• **SUPPLIED DATA**:
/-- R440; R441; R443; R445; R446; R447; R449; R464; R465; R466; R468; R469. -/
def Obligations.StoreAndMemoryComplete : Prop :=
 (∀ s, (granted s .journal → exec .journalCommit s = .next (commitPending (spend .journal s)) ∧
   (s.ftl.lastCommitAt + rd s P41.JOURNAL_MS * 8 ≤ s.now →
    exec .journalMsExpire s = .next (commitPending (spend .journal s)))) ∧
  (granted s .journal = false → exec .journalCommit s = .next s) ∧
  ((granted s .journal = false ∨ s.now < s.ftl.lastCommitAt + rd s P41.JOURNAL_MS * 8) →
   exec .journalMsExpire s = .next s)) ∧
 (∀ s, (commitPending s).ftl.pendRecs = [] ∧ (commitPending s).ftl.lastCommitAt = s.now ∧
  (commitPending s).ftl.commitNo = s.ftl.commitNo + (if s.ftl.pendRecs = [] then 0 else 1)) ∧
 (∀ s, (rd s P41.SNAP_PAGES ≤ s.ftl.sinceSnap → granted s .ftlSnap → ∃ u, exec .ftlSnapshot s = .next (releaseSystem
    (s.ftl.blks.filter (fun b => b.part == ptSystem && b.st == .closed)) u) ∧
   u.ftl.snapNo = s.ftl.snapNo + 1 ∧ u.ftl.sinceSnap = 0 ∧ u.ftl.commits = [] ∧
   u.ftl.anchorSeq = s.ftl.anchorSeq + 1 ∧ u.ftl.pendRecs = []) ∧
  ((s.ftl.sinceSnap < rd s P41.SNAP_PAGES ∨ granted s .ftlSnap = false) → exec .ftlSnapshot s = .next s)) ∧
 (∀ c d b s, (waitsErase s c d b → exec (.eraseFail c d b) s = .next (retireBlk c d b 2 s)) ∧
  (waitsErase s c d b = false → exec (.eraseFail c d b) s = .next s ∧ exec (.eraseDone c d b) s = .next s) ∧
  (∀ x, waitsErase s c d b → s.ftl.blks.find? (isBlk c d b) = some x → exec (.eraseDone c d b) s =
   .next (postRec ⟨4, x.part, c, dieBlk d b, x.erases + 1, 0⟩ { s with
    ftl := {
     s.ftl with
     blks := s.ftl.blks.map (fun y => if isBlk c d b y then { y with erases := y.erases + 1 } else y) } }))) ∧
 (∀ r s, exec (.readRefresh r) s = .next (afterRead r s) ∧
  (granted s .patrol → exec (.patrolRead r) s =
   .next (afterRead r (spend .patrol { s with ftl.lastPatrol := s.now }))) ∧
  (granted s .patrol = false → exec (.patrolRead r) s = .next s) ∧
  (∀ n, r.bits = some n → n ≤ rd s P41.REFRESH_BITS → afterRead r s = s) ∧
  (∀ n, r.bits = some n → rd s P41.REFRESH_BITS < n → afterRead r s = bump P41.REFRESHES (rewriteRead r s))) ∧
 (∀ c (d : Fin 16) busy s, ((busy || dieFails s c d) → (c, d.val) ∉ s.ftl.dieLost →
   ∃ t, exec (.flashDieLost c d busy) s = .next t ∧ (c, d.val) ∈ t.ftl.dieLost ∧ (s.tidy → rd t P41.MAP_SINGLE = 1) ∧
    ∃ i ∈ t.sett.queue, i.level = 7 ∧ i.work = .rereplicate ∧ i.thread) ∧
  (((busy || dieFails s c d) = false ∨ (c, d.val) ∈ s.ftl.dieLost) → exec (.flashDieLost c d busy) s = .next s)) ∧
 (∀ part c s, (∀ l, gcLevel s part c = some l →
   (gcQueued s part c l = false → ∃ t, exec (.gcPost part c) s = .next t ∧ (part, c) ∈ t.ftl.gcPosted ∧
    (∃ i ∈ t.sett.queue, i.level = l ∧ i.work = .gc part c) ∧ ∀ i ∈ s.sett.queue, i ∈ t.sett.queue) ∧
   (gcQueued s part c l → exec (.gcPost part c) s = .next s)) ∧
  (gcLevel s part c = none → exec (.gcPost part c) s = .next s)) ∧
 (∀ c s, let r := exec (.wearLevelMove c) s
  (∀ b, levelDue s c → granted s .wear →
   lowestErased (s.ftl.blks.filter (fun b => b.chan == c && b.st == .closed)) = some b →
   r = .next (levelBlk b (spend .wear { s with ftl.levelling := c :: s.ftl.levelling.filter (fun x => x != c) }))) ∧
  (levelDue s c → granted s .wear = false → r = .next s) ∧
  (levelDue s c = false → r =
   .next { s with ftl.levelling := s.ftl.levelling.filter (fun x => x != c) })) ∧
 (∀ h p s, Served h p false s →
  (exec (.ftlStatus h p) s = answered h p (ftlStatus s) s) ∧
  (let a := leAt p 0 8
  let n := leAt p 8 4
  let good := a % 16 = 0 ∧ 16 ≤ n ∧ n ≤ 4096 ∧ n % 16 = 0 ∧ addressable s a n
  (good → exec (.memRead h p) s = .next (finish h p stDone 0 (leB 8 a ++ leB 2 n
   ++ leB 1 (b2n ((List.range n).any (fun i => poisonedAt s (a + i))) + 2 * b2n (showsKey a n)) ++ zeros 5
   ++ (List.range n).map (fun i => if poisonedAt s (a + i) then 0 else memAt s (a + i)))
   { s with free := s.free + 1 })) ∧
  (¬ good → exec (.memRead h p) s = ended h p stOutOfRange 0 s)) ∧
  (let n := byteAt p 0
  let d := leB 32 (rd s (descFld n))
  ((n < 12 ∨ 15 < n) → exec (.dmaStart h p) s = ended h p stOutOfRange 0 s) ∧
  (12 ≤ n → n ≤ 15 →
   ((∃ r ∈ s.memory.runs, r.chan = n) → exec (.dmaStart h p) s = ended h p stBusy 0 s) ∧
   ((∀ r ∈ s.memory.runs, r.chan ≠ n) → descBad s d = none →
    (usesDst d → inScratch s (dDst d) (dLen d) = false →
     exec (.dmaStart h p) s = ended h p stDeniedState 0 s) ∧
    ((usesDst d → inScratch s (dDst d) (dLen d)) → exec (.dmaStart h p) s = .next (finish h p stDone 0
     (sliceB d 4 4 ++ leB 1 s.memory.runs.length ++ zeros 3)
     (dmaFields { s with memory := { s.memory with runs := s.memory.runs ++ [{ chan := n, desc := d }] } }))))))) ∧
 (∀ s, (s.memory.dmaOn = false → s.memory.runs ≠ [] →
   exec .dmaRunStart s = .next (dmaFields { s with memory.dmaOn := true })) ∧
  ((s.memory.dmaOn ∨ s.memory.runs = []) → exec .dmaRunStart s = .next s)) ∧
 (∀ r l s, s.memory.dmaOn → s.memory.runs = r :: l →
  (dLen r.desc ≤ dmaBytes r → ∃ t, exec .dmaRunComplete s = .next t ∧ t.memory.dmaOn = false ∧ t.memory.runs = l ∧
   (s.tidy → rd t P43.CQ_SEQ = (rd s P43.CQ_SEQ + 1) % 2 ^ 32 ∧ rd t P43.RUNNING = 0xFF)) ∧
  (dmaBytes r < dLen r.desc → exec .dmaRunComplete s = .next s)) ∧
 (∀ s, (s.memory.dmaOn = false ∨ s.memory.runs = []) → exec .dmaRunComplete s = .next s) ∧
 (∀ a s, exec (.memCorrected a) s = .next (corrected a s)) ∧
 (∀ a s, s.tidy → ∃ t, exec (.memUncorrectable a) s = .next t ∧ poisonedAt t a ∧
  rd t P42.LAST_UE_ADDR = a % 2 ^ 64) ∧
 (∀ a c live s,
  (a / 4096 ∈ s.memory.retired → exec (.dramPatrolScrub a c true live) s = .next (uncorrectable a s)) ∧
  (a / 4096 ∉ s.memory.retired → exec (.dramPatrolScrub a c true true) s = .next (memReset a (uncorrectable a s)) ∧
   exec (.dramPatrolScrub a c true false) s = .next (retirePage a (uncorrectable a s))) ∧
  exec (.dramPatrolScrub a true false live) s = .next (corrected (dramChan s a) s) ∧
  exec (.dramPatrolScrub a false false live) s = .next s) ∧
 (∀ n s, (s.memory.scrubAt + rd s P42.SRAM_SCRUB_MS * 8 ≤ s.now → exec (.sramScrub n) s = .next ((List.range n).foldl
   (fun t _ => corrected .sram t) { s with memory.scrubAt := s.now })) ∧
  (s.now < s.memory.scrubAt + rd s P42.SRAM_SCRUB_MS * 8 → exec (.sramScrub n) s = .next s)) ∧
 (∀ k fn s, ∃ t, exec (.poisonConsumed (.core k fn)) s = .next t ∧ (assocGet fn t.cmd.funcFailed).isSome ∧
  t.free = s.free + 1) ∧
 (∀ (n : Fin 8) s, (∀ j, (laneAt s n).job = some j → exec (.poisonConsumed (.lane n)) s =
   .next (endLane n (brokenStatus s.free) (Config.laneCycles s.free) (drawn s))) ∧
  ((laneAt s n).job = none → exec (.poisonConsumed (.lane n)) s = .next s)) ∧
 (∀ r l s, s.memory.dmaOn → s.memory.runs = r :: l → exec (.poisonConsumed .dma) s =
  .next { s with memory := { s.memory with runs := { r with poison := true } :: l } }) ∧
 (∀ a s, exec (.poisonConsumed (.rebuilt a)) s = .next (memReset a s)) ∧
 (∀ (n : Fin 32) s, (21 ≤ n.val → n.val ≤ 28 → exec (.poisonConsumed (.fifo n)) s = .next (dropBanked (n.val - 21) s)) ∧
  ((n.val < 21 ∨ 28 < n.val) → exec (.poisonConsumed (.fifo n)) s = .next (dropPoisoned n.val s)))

• **WHAT THE TASK REQUIRES**: Write out, exactly and with nothing else, the lines of the listing above from its first line through the line with "(waitsErase s c d b = false".

• **ANSWER AREA**:
/-- R440; R441; R443; R445; R446; R447; R449; R464; R465; R466; R468; R469. -/
def Obligations.StoreAndMemoryComplete : Prop :=
 (∀ s, (granted s .journal → exec .journalCommit s = .next (commitPending (spend .journal s)) ∧
   (s.ftl.lastCommitAt + rd s P41.JOURNAL_MS * 8 ≤ s.now →
    exec .journalMsExpire s = .next (commitPending (spend .journal s)))) ∧
  (granted s .journal = false → exec .journalCommit s = .next s) ∧
  ((granted s .journal = false ∨ s.now < s.ftl.lastCommitAt + rd s P41.JOURNAL_MS * 8) →
   exec .journalMsExpire s = .next s)) ∧
 (∀ s, (commitPending s).ftl.pendRecs = [] ∧ (commitPending s).ftl.lastCommitAt = s.now ∧
  (commitPending s).ftl.commitNo = s.ftl.commitNo + (if s.ftl.pendRecs = [] then 0 else 1)) ∧
 (∀ s, (rd s P41.SNAP_PAGES ≤ s.ftl.sinceSnap → granted s .ftlSnap → ∃ u, exec .ftlSnapshot s = .next (releaseSystem
    (s.ftl.blks.filter (fun b => b.part == ptSystem && b.st == .closed)) u) ∧
   u.ftl.snapNo = s.ftl.snapNo + 1 ∧ u.ftl.sinceSnap = 0 ∧ u.ftl.commits = [] ∧
   u.ftl.anchorSeq = s.ftl.anchorSeq + 1 ∧ u.ftl.pendRecs = []) ∧
  ((s.ftl.sinceSnap < rd s P41.SNAP_PAGES ∨ granted s .ftlSnap = false) → exec .ftlSnapshot s = .next s)) ∧
 (∀ c d b s, (waitsErase s c d b → exec (.eraseFail c d b) s = .next (retireBlk c d b 2 s)) ∧
  (waitsErase s c d b = false → exec (.eraseFail c d b) s = .next s ∧ exec (.eraseDone c d b) s = .next s) ∧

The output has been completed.